No me parece indiscreto leer un pasaje de una carta que me han enviado: «Cada vez que oigo decir en la misa: “mientras esperamos la gloriosa venida de nuestro Salvador Jesucristo”, me pregunto el por qué de esta espera [leo esta carta para que comprendáis por qué estos dos aspectos, estas dos implicaciones de la oración, suponen realmente para el hombre que se concibe como medida de las cosas, para nuestra autonomía, el sacrificio más agudo]. Cada vez que digo: “Ahora, Señor, puedes dejar a tu siervo irse en paz, porque mis ojos han visto a tu Salvador”, desearía que esta oración se cumpliese enseguida literalmente. ¿Qué puede añadir el tiempo a este “ahora”? [Si experimentamos ya la salvación, la pregunta es: ¿para qué existe el tiempo?] Esto daría paso a interrogantes más amplios, por ejemplo, ¿qué significado tiene la historia de la Iglesia? [es verdad, es lo mismo: si Cristo ya ha venido, ¿para qué sirve toda la historia de la Iglesia?]. ¿Para qué esperar, si sabemos que “nuestro corazón está inquieto hasta que descanse en Ti”? ¿Para qué esperar, si sabemos que el tiempo y la historia no tienen en sí la posibilidad de la propia salvación, sino únicamente la espera de la manifestación del juicio de Dios? ¿Para qué esperar, si sabemos que jamás podremos realizar un gesto perfecto sobre esta tierra, y que nuestra perfección no puede generarse a través del instrumento del tiempo? El tiempo y la historia son un dato que no consigo percibir como positivo; sólo percibo su fragmentación y parcialidad».

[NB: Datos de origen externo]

/-- Drop the POSTED commands of a ring that left ENABLED (R357). -/
def dropPosted (r : Nat) (s : State) : State :=
  { s with mgmt := { s.mgmt with held := s.mgmt.held.filter (fun h => !(h.source ≤ 1 && h.origin == r)) } }

/-- ENABLED to STOPPED: unbegun descriptors are discarded, the entry is published, EV_RING_STOPPED (Table 10-6, R356). -/
def stopRing (r cause : Nat) (s : State) : State :=
  match ring? r s with
  | none => s
  | some x =>
    if x.state == .enabled then
      raiseEvent Ev.ringStopped r cause 0
        (publish r (updRing r (fun x => { x with state := .stopped, cause := cause, fetched := [] }) (dropPosted r s)))
    else s

/-- The occupancy of a ring for a host index just read (R354). -/
def occupancyOf (x : Ring) (h : Nat) : Nat :=
  if partWritten x.typ then occupancy x.partIndex h else occupancy h x.partIndex

/-- The part has read a host-written entry: an occupancy above SIZE stops the ring (R354). -/
def hostIndexRead (r h : Nat) (s : State) : State :=
  match ring? r s with
  | none => s
  | some x =>
    let s1 := updRing r (fun x => { x with hostIndex := h % 4294967296 }) s
    if x.size < occupancyOf x (h % 4294967296) then stopRing r 1 s1 else s1

/-- A failed read of ring memory or of a host-written entry (R373). -/
def ringReadFailed (r : Nat) (s : State) : State := stopRing r 2 (tally (hifCtr 0x108) s)

/-- Record a discarded doorbell (R352): bit of HIF_ERROR, HIF_ERROR_RING, hif.db_error. -/
def discardDoorbell (fn ring cause : Nat) (s : State) : State :=
  tally (hifCtr 0x100)
    { s with host := { s.host with error := s.host.error ||| 2 ^ cause, errorRing := fn * 2147483648 + ring % 32768 } }

/-- Re-arm a part-written ring (R374). -/
def rearm (r : Nat) (s : State) : State :=
  moderate r (updRing r (fun x => { x with armed := !x.noIrq }) s)

/-- NEW_WORK on a ring that is ENABLED (R353). -/
def newWork (r : Nat) (host : Option Nat) (s : State) : State :=
  match ring? r s with
  | none => s
  | some x =>
    if x.state != .enabled || !(pciFn x.fn s).busMaster then s
    else match host with
      | none => ringReadFailed r s
      | some h =>
        if partWritten x.typ then drainRing r (rearm r (hostIndexRead r h s))
        else hostIndexRead r h (updRing r (fun x => { x with fetchStopped := false }) s)

/-- The cause for which a doorbell to a ring is discarded, when it is (R352): FREE 3, other owner 2. -/
def doorbellFault (fn r : Nat) (s : State) : Option Nat :=
  match ring? r s with
  | none => some 3
  | some x => if x.fn == fn then none else some 2

def execNewWork (fn ring : Nat) (host : Option Nat) (s : State) : Res :=
  .next (match doorbellFault fn ring s with
    | some c => discardDoorbell fn ring c s
    | none => newWork ring host s)

/-- An invalidation completes: INV_COUNT advances and the entry is published (R359). -/
def invalidated (r n : Nat) (s : State) : State :=
  publish r (updRing r (fun x => { x with invCount := (x.invCount + n) % 65536, invWaiting := 0 }) s)

/-- INVALIDATE on a work ring that is ENABLED (R359). -/
def invalidate (r : Nat) (s : State) : State :=
  match ring? r s with
  | none => s
  | some x =>
    if x.state != .enabled then s
    else
      let s1 := updRing r (fun x => { x with fetched := [], fetchStopped := true }) (dropPosted r s)
      if x.begun = 0 then invalidated r 1 s1 else updRing r (fun x => { x with invWaiting := x.invWaiting + 1 }) s1

def execInvalidate (fn ring : Nat) (host : Option Nat) (s : State) : Res :=
  .next (match doorbellFault fn ring s, ring? ring s with
    | some c, _ => discardDoorbell fn ring c s
    | none, some x => if partWritten x.typ then newWork ring host s else invalidate ring s
    | none, none => s)

/-- Which bit of HIF_ERROR a BAR2 access sets, when it is discarded (R352, R584). -/
def doorbellCause (fn offset size value : Nat) (s : State) : Option Nat :=
  if size != 8 || offset % 32 != 0 then some 0
  else if value % 32768 != offset / 32 then some 1
  else match doorbellFault fn (offset / 32) s with
    | some c => some c
    | none => if 2 ≤ bits value 35 32 then some 4 else none

def execDoorbellDiscard (fn offset size value : Nat) (s : State) : Res :=
  .next (match doorbellCause fn offset size value s with
    | some c => discardDoorbell fn (offset / 32) c s
    | none => s)

/-- Descriptors still to be fetched: up to 16 ahead of the consumer index and never beyond P (R358). -/
def fetchRoom (x : Ring) : Nat := min (16 - x.fetched.length) (occupancy x.hostIndex x.partIndex - x.begun - x.fetched.length)

def execDescriptorFetch (ring first : Nat) (descs : List (List Byte)) (s : State) : Res :=
  .next (match ring? ring s with
    | none => s
    | some x =>
      if x.state == .enabled && !partWritten x.typ && !x.fetchStopped && (pciFn x.fn s).busMaster && !cqStalled x s &&
          first == (x.partIndex + x.begun + x.fetched.length) % 4294967296 then
        updRing ring (fun x => { x with fetched := x.fetched ++ (descs.take (fetchRoom x)).map (fit 64) }) s
      else s)

/-- One ring of the 100 µs poll (R353). -/
def pollRing (p : Nat × Option Nat) (s : State) : State :=
  match ring? p.1 s with
  | none => s
  | some x =>
    if x.state == .enabled && partWritten x.typ && (pciFn x.fn s).busMaster then
      match p.2 with
      | some h => drainRing p.1 (hostIndexRead p.1 h s)
      | none => ringReadFailed p.1 s
    else s

def execHostIndexPoll (hosts : List (Nat × Option Nat)) (s : State) : Res :=
  .next (hosts.foldl (fun s p => pollRing p s) s)

/-- An inject completion (Table 10-9); `ts`: the egress timestamp where it is valid. -/
def injectBytes (tag index status : Nat) (ts : Option Nat) (lost : Bool) (seqTag port : Nat) : List Byte :=
  le 4 tag ++ le 4 index ++ le 2 status ++ le 1 0x80 ++ le 1 (b2n ts.isSome + 2 * b2n lost) ++ le 2 seqTag ++ le 2 port ++
  (match ts with
   | some t => le 4 (nsOf t) ++ le 4 (secOf t) ++ le 2 (fracOf t)
   | none => zeros 10) ++ zeros 6

/-- A table-update completion (Table 06-13). -/
def tableBytes (tag index status op id release free : Nat) : List Byte :=
  le 4 tag ++ le 4 index ++ le 2 status ++ le 1 op ++ zeros 1 ++ le 4 id ++ le 8 release ++ le 4 free ++ zeros 4

def execDmaTimeout (ring : Nat) (s : State) : Res :=
  .next (match ring? ring s with
    | none => s
    | some x => if (pciFn x.fn s).busMaster then stopRing ring 3 (tally (hifCtr 0x110) s) else s)

def execCompletionHeldFlush (ring : Nat) (s : State) : Res := .next (drainRing ring s)

def execInterruptModeration (ring : Nat) (s : State) : Res :=
  .next (match ring? ring s with
    | none => s
    | some x =>
      match x.modDeadline with
      | some t => let s1 := advanceTo t s
                  if x.armed && 0 < x.unsignalled then signalRing ring s1
                  else updRing ring (fun x => { x with modDeadline := none }) s1
      | none => s)

/-! ### Bus mastering and function resets -/

/-- Vectors that became pending while the function could issue no request send their messages, those not masked (log 6). -/
def sendPending (n : Nat) (s : State) : State :=
  let f := pciFn n s
  let due := (akeys f.pba).filter (fun v => !vectorMasked f v)
  due.foldl (fun s v => sendMsix n v s) (updFn n (fun f => { f with pba := f.pba.filter (fun x => !due.contains x.1) }) s)

/-- Take up a function again: held-back writes, part-written entries, and the host indices read at once (R341). -/
def resumeFn (n : Nat) (hosts : List (Nat × Nat)) (s : State) : State :=
  let d := (pciFn n s).deferred
  let s1 := d.foldl (fun s w => hostWrite w.1 w.2 s) (updFn n (fun f => { f with busMaster := true, deferred := [] }) s)
  let mine := (s1.host.rings.filter (fun p => p.2.fn == n)).map Prod.fst
  let s2 := mine.foldl (fun s r => publish r s) s1
  let s3 := hosts.foldl (fun s p => match ring? p.1 s with
    | some x => if x.fn == n && x.state == .enabled then hostIndexRead p.1 p.2 s else s
    | none => s) s2
  mine.foldl (fun s r => drainRing r s) (sendPending n s3)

¿Comprendéis que sólo en este nivel uno se ve llamado realmente a sacrificar su medida, como Abrahán a sacrificar a su hijo Isaac? En verdad nuestro modo habitual de concebir se hace añicos. El único sentido de la historia –¡el único!–, el único sentido del tiempo es el misterio de la voluntad de Dios, la absoluta libertad de Dios. Y es lo mismo, aunque en esta carta no haga referencia a ello, que preguntarnos: ¿por qué vino Cristo hace dos mil años y no hace treinta mil, veinte mil, o hoy? ¿Por qué? Estas preguntas no hallan respuesta en nuestra cabeza; su única respuesta es la voluntad de Dios, el plan de Dios, el designio misterioso del Padre. Y una vez reconocido y aceptado esto, debemos abandonarnos a este designio, porque esta es la verdad (la verdad nunca es una imagen nuestra), esta es la bondad (la bondad no es una imagen que nos hacemos nosotros de lo que es humano) y esta es la justicia, porque la justicia es el misterio de Dios y nada más, y es como un abismo en el que no caben medidas, no podemos abarcarlo, acotarlo, ni oponer un criterio o una medida nuestra. Entonces, comprende uno que aquí está el perderse, el abandono total, comprende que él es nada y que el designio y la voluntad de Otro lo es todo, sin condiciones ni medidas; que es inefable: no se puede abarcar, circunscribir ni definir. Y la oración, si no es este abandonarse a Otro –¿comprendéis?– no es nada, es una pretensión de adolescente voluble, de niño caprichoso, presuntuoso y caprichoso. Este abandono al Misterio evita el intelectualismo o el esteticismo («y naufragar en este mar me es dulce»8) y llega a ser real, existencial y concreto sólo en la experiencia cristiana. Si lo reconocemos y lo aceptamos, entonces comprendemos –literalmente, entendemos–, cómo a través de estos caminos «que no son nuestros caminos»9, de «esa sabiduría que, el cielo sea alabado por ello, no es la nuestra»10 (dice Miguel Mañara al final del pasaje que leímos en la Escuela de comunidad), Dios cumple su designio. Cuando uno se rinde, comprende que ese designio misterioso es por amor a nuestra libertad, es una misericordia para con nuestra fragilidad. El tiempo se nos da por amor a nuestra libertad y misericordia por nuestra fragilidad.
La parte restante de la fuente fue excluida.